Reproduce all entries precisely, down to the last character.

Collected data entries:
################
-- ==== Sys2Proof/Proofs/MooringCommands.lean ====
section
/-! PROOF. The commands of the mooring table once their checks have passed: MAKE-FAST and ADOPT (chapter 2). -/

namespace Sys2Proof.Machine

variable {s t : State} {i : StationId} {len st : Byte}

/-! ### A HELD call whose station has ceased to be steady (R56) -/

theorem State.SameTable.noOtherActive (h : s.SameTable t) (c : Call) : t.noOtherActive c = s.noOtherActive c :=
  h.all (fun d => d.tag == c.tag || d.berth != c.berth || !d.state.active) fun _ => rfl

/-- A state in which one HELD call fails its test and every other call stands: that call becomes STRAINED (R56). -/
theorem State.TableOk.settleCalls_strained (h : s.TableOk) (lists : s.ListsOk) {c : Call} (hc : c ∈ s.calls)
    (held : c.state = .held) (fails : s.heldTest c = false)
    (others : ∀ d ∈ s.calls, d.tag ≠ c.tag → s.transitionOf d = none) {before : State}
    (due : State.evaluationDue before s c = true) : State.settleCalls before s = s.callTo c .strained := by
  have own : ∀ e ∈ s.calls, e.tag = c.tag → e = c := fun e he tag => lists.tag_inj he hc tag
  have goes : s.transitionOf c = some .strained := by
    unfold State.transitionOf
    simp [held, fails]
  have alone : s.noOtherActive c = true := h.noOtherActive hc (by rw [held]; rfl)
  have settled : ∀ d ∈ (s.callTo c .strained).calls, (s.callTo c .strained).transitionOf d = none := by
    intro d hd
    obtain ⟨e, he, form⟩ := State.mem_callTo.1 hd
    by_cases tag : e.tag = c.tag
    · rw [if_pos tag, own e he tag] at form
      rw [← form]
      exact State.settled_of_transition own goes
    · rw [if_neg tag] at form
      rw [← form]
      exact h.settled_callTo lists hc (fun _ => alone) he tag (others e he tag) fun _ _ => .inl rfl
  have first : s.evaluate c.tag = s.callTo c .strained := by
    unfold State.evaluate State.evaluateOnce
    rw [lists.callOf hc]
    dsimp only
    rw [goes]
    rfl
  have other : ∀ tag, tag ≠ c.tag → s.evaluate tag = s := by
    intro tag ne
    unfold State.evaluate State.evaluateOnce
    cases e : s.callOf tag with
    | none => rfl
    | some d =>
      obtain ⟨hd, rfl⟩ := State.callOf_some e
      simp only [others d hd ne, reduceCtorEq, if_false]
  have stands : ∀ l : List Nat, l.foldl State.evaluate (s.callTo c .strained) = s.callTo c .strained := by
    intro l
    induction l with
    | nil => rfl
    | cons tag l ih => rw [List.foldl_cons, State.evaluate_of_settled settled, ih]
  have fold : ∀ l : List Nat, c.tag ∈ l → l.foldl State.evaluate s = s.callTo c .strained := by
    intro l mem
    induction l with
    | nil => cases mem
    | cons tag l ih =>
      rw [List.foldl_cons]
      by_cases e : tag = c.tag
      · rw [e, first, stands]
      · rw [other tag e]
        exact ih ((List.mem_cons.1 mem).resolve_left fun k => e k.symm)
  exact fold _ (List.mem_map.2 ⟨c, List.mem_filter.2 ⟨hc, due⟩, rfl⟩)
################
▶ SOLUTION:
-- ==== Sys2Proof/Proofs/MooringCommands.lean ====
section
/-! PROOF. The commands of the mooring table once their checks have passed: MAKE-FAST and ADOPT (chapter 2). -/

namespace Sys2Proof.Machine

variable {s t : State} {i : StationId} {len st : Byte}

/-! ### A HELD call whose station has ceased to be steady (R56) -/

theorem State.SameTable.noOtherActive (h : s.SameTable t) (c : Call) : t.noOtherActive c = s.noOtherActive c :=
  h.all (fun d => d.tag == c.tag || d.berth != c.berth || !d.state.active) fun _ => rfl

/-- A state in which one HELD call fails its test and every other call stands: that call becomes STRAINED (R56). -/
theorem State.TableOk.settleCalls_strained (h : s.TableOk) (lists : s.ListsOk) {c : Call} (hc : c ∈ s.calls)
    (held : c.state = .held) (fails : s.heldTest c = false)
    (others : ∀ d ∈ s.calls, d.tag ≠ c.tag → s.transitionOf d = none) {before : State}
    (due : State.evaluationDue before s c = true) : State.settleCalls before s = s.callTo c .strained := by
  have own : ∀ e ∈ s.calls, e.tag = c.tag → e = c := fun e he tag => lists.tag_inj he hc tag
  have goes : s.transitionOf c = some .strained := by
    unfold State.transitionOf
    simp [held, fails]
  have alone : s.noOtherActive c = true := h.noOtherActive hc (by rw [held]; rfl)
  have settled : ∀ d ∈ (s.callTo c .strained).calls, (s.callTo c .strained).transitionOf d = none := by
    intro d hd
    obtain ⟨e, he, form⟩ := State.mem_callTo.1 hd
    by_cases tag : e.tag = c.tag
    · rw [if_pos tag, own e he tag] at form
      rw [← form]
      exact State.settled_of_transition own goes
    · rw [if_neg tag] at form
      rw [← form]
      exact h.settled_callTo lists hc (fun _ => alone) he tag (others e he tag) fun _ _ => .inl rfl
  have first : s.evaluate c.tag = s.callTo c .strained := by
    unfold State.evaluate State.evaluateOnce
    rw [lists.callOf hc]
    dsimp only
    rw [goes]
    rfl
  have other : ∀ tag, tag ≠ c.tag → s.evaluate tag = s := by
    intro tag ne
    unfold State.evaluate State.evaluateOnce
    cases e : s.callOf tag with
    | none => rfl
    | some d =>
      obtain ⟨hd, rfl⟩ := State.callOf_some e
      simp only [others d hd ne, reduceCtorEq, if_false]
  have stands : ∀ l : List Nat, l.foldl State.evaluate (s.callTo c .strained) = s.callTo c .strained := by
    intro l
    induction l with
    | nil => rfl
    | cons tag l ih => rw [List.foldl_cons, State.evaluate_of_settled settled, ih]
  have fold : ∀ l : List Nat, c.tag ∈ l → l.foldl State.evaluate s = s.callTo c .strained := by
    intro l mem
    induction l with
    | nil => cases mem
    | cons tag l ih =>
      rw [List.foldl_cons]
      by_cases e : tag = c.tag
      · rw [e, first, stands]
      · rw [other tag e]
        exact ih ((List.mem_cons.1 mem).resolve_left fun k => e k.symm)
  exact fold _ (List.mem_map.2 ⟨c, List.mem_filter.2 ⟨hc, due⟩, rfl⟩)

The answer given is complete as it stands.